# pH 7.6



## snappy (Mar 7, 2012)

I have a new 37 gallon tank. It was cycled over 3 weeks using stress-zyme before i added most of my 10 gallon community: 2 angels, 1 cory and 1 oto. Also added a red tail shark and 2 more corys. 
At times all seems well but a few times a day the corys frantically swim around the tank. Also it seems the redtail will periodically get stressed (particularly in AM when I first turn light on) his color will be washed out and tail faded.
have done several water changes past week. Ammonia was 0.5 ppm and pH was 7.6.
Can't figure why its so high - especially w/ Angels?!
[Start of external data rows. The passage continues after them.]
-- ==== Sys2Proof/Machine/KeySchedule.lean ====
section
/-! DEFINITION. The pure key schedule, 41_key_schedule R122, R124. -/

namespace Sys2Proof.Machine

/-- The default dataflow of `KeyMix` (41_key_schedule R122): words 1 and 3 of the chunk through `SubWord`, each also
through `RotWord` with the constant in the byte of lowest index; words 0 and 2 do not enter the result. -/
def keyMixAssist (sbox : Byte → Byte) (b : Block) (rc : Byte) : Block :=
  let t0 := sbox b[4]; let t1 := sbox b[5]; let t2 := sbox b[6]; let t3 := sbox b[7]
  let u0 := sbox b[12]; let u1 := sbox b[13]; let u2 := sbox b[14]; let u3 := sbox b[15]
  #v[t0, t1, t2, t3, t1 ^^^ rc, t2, t3, t0, u0, u1, u2, u3, u1 ^^^ rc, u2, u3, u0]

/-- The default `Chunk(k, i)`: the 16 bytes that start at key byte 4i, wrapping from byte 63 to byte 0
(41_key_schedule R120). -/
def cyclicChunk (k : MasterKey) (i : Fin 16) : Block :=
  Vector.ofFn fun m => k[(4 * i.val + m.val) % 64]

/-- `Expand(k)`: `K[i] = KeyMix(Chunk(k, i), RCON[i])` for i in 0..14, `K[15] = Chunk(k, 15)`
(41_key_schedule R124). DESIGN CHOICE (log entry 15): R125 adds, as derived, that `Expand` is not injective, which R120, R122
and R124 contradict at the defaults; the model follows R124, and its `Expand` is injective. -/
def expand (cfg : Config) (k : MasterKey) : RoundKeys :=
  Vector.ofFn fun i =>
    if h : i.val < 15 then cfg.keymix (cfg.chunk k i) (cfg.rcon ⟨i.val, h⟩) else cfg.chunk k i

end Sys2Proof.Machine
end

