/-- 41_key_schedule R124: `K[i] = KeyMix(Chunk(k, i), RCON[i])` for i in 0..14; `K[15]` is the raw key bytes 60..63, 0..11; and, with
the defaults, `K[i]` for i in 0..14 depends on key words i+1 and i+3 (mod 16) only. -/
def Obligations.ExpandUsesTwoKeyWords : Prop :=
  (∀ (cfg : Config) (k : MasterKey) (i : Fin 15),
    (expand cfg k)[i.val] = cfg.keymix (cfg.chunk k i.castSucc) (cfg.rcon i)) ∧
  (∀ (cfg : Config) (k : MasterKey), (expand cfg k)[15] = cfg.chunk k 15) ∧
  (∀ (k : MasterKey) (m : Fin 16), (expand aes512 k)[15][m] = k[(60 + m.val) % 64]) ∧
  (∀ (k k' : MasterKey) (i : Fin 15),
    (∀ n : Fin 64, n.val / 4 = (i.val + 1) % 16 ∨ n.val / 4 = (i.val + 3) % 16 → k[n] = k'[n]) →
    (expand aes512 k)[i.val] = (expand aes512 k')[i.val])

/-! ### The block transform -/

/-- 42_block_transform R136: the state `st r` after round r, from the whitening to the final round. -/
def Obligations.EncryptRunsTheRounds : Prop :=
  ∀ (cfg : Config) (b : Block) (K : RoundKeys) (st : Nat → Block),
    st 0 = addRoundKey b K[0] →
    (∀ r : Fin 16, 1 ≤ r.val → r.val ≤ 14 →
      st r.val = addRoundKey (mixColumns cfg (shiftRows cfg (subBytes cfg (st (r.val - 1))))) K[r]) →
    encrypt cfg b K = addRoundKey (shiftRows cfg (subBytes cfg (st 14))) K[15]

/-- 42_block_transform R137: `Decrypt` is the inverse rounds regrouped: the inverse final round under `K[15]`, the inverse full rounds
under `K[14]` down to `K[1]`, the whitening. -/
def Obligations.DecryptIsInverseRounds : Prop :=
  ∀ (cfg : Config) (b : Block) (K : RoundKeys),
    decrypt cfg b K =
      addRoundKey (fullRounds.reverse.foldl (fun s r => invFullRound cfg s K[r]) (invFinalRound cfg b K[15])) K[0]

/-- 42_block_transform R138: for all lawful parameters, every block and any sixteen round keys, each of `Encrypt` and `Decrypt` undoes
the other; and each round is undone by its inverse round (R135). -/
def Obligations.DecryptInvertsEncrypt : Prop :=
  ∀ cfg : Config, cfg.Lawful → ∀ (b : Block) (K : RoundKeys),
    decrypt cfg (encrypt cfg b K) K = b ∧ encrypt cfg (decrypt cfg b K) K = b ∧
    ∀ k : Block, invFullRound cfg (fullRound cfg b k) k = b ∧ invFinalRound cfg (finalRound cfg b k) k = b

/-- 43_ecb R150, R151: length, independence, concatenation, and, for all lawful parameters, the round trip of a sequence. -/
def Obligations.EcbFunctionsActBlockByBlock : Prop :=
  ∀ (cfg : Config) (K : RoundKeys) (A B : List Block),
    (encryptAll cfg B K).length = B.length ∧ (decryptAll cfg B K).length = B.length ∧
    (∀ j : Nat, (encryptAll cfg B K)[j]? = (B[j]?).map (encrypt cfg · K) ∧
      (decryptAll cfg B K)[j]? = (B[j]?).map (decrypt cfg · K)) ∧
    encryptAll cfg (A ++ B) K = encryptAll cfg A K ++ encryptAll cfg B K ∧
    decryptAll cfg (A ++ B) K = decryptAll cfg A K ++ decryptAll cfg B K ∧
    (cfg.Lawful → decryptAll cfg (encryptAll cfg B K) K = B)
I need to get the pH down right away or can I wait this out?

Thanks.


----------



## congar15 (Dec 6, 2011)

This tank is quite overstocked, angels need at least triple that and red tail shark i would only keep in a 10g alone and even thats pushing it. Also the ammonia to me is a bigger concern than the ph, so if you remove the 2 angels and the shark and add a couple smaller fish, then the ammonia should go down. The ph is not really that extreme, and once you remove the angels (if you listen to my advice) then the ph wont be bad at all. Good luck!


----------



## jrman83 (Jul 9, 2010)

Ph isn't doing anything to those fish. Their biggest issue is the confined space you have put them in. Put your 2 Angels in your 55g. Never even heard of someone trying a tank that small for Angels unless it was for very short periods during breeding phases.
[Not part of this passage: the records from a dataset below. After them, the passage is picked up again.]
-- ==== Sys2Proof/Tests/Slice0.lean ====
section
/-! SUPPORT. Tests against words written out from 30_encoding R70 to R73 and against the vectors of 95_test_vectors, and a witness for
the hypotheses of every statement that has some. -/

open Sys2Proof Sys2Proof.Machine

namespace Sys2Proof.Tests

/-! ### Helpers -/

/-- A Block from its sixteen bytes, byte 0 written first. -/
def hexBlock (n : Nat) : Block := Vector.ofFn fun i => BitVec.ofNat 8 (n >>> (8 * (15 - i.val)))

/-- The key `00 01 .. 3f` of 95_test_vectors. -/
def countKey : MasterKey := Vector.ofFn fun i => BitVec.ofNat 8 i.val

/-- The block `00 11 22 .. ff` of 95_test_vectors. -/
def lanes : Block := hexBlock 0x00112233445566778899aabbccddeeff

/-- The ready state of 95_test_vectors 2.4: key `00 01 .. 3f` loaded and expanded, `BLK` = `00 11 .. ff`. -/
def ready : State :=
  { State.reset with
    key := countKey, keyfill := 0xFFFF#16, rk := expand aes512 countKey, kv := true, blk := lanes, blkfill := 0xF#4 }

/-- A state with these host steps to come. -/
def waiting (s : State) (steps : List HostStep) : State := { s with pending := steps }

/-- The halted state, with `E_ADDR` recorded. -/
def halted (s : State) : State := { s with err := true, ecode := 7#4 }

/-- A part of the next state, if there is one. -/
def look {α : Type} (f : State → α) : Result → Option α
  | .next t => some (f t)
  | .fault _ => none
  | .refused _ => none

/-- `BLK` and `STATUS` after the word is written to `CMD`. -/
def afterWord (s : State) (w : Nat) : Option (Block × Word) :=
  look (fun t => (t.blk, statusWord t)) (step (s.withFetchWord 32 w))

/-- `STATUS` after one host step. -/
def statusAfter (s : State) (h : HostStep) : Option Word := look statusWord (step (waiting s [h]))

/-- The word one read returns. -/
def readAt (s : State) (off : Word) : Option (List Word) := look (fun t => t.returned) (step (waiting s [.rd off]))

/-! ### Decoding: one word of each command, written out from 30_encoding R72 (`ZERO` 20 bits, `R` 4 bits, `OP` 8 bits) -/

theorem test_decode_kexp : decode 0b00000000000000000000_0000_00000001#32 = .ok .kexp := by decide
theorem test_decode_enc : decode 0b00000000000000000000_0000_00000010#32 = .ok .enc := by decide
theorem test_decode_dec : decode 0b00000000000000000000_0000_00000011#32 = .ok .dec := by decide
theorem test_decode_ecbenc : decode 0b00000000000000000000_0000_00000100#32 = .ok .ecbenc := by decide
theorem test_decode_ecbdec : decode 0b00000000000000000000_0000_00000101#32 = .ok .ecbdec := by decide
theorem test_decode_sub : decode 0b00000000000000000000_0000_00001000#32 = .ok .sub := by decide
theorem test_decode_shr : decode 0b00000000000000000000_0000_00001001#32 = .ok .shr := by decide
theorem test_decode_mix : decode 0b00000000000000000000_0000_00001010#32 = .ok .mix := by decide
theorem test_decode_ark_0 : decode 0b00000000000000000000_0000_00001011#32 = .ok (.ark 0) := by decide
theorem test_decode_ark_13 : decode 0b00000000000000000000_1101_00001011#32 = .ok (.ark 13) := by decide
theorem test_decode_isub : decode 0b00000000000000000000_0000_00001100#32 = .ok .isub := by decide
theorem test_decode_ishr : decode 0b00000000000000000000_0000_00001101#32 = .ok .ishr := by decide
theorem test_decode_imix : decode 0b00000000000000000000_0000_00001110#32 = .ok .imix := by decide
Whatever you do, don't put in ANY ph products. You'll do nothing but stress them out more.


EDIT - sorry, I see I got the 55g tank from the person that posted above me. You need to take fish back to the store.


----------



## susankat (Nov 15, 2008)

The tank wasn't completely cycled in 3 weeks even usin stress zyme. You need to add ammonia source for it to cycle properly, when you add the fish from the 10 to the tank and then adding more on top of it your cycle started with the rise in ammonia.

The fish are getting stressed because of the ammonia is burning thier gills and such.

PH of 7.6 is fine for the fish you have.


----------



## snappy (Mar 7, 2012)

Wait - a 37 gallon tank is to small for 2 angel fish? 

I had the pH tested @ the pet shop and it came out 7.0. I have the drops and they had the test strip - not sure which is correct but I won't use any pH products.


----------



## jrman83 (Jul 9, 2010)

No, just me mis-reading your original post. It does sound like your tank is cycling.


----------



## King James (Jan 30, 2012)

snappy said:


> Wait - a 37 gallon tank is to small for 2 angel fish?
> 
> I had the pH tested @ the pet shop and it came out 7.0. I have the drops and they had the test strip - not sure which is correct but I won't use any pH products.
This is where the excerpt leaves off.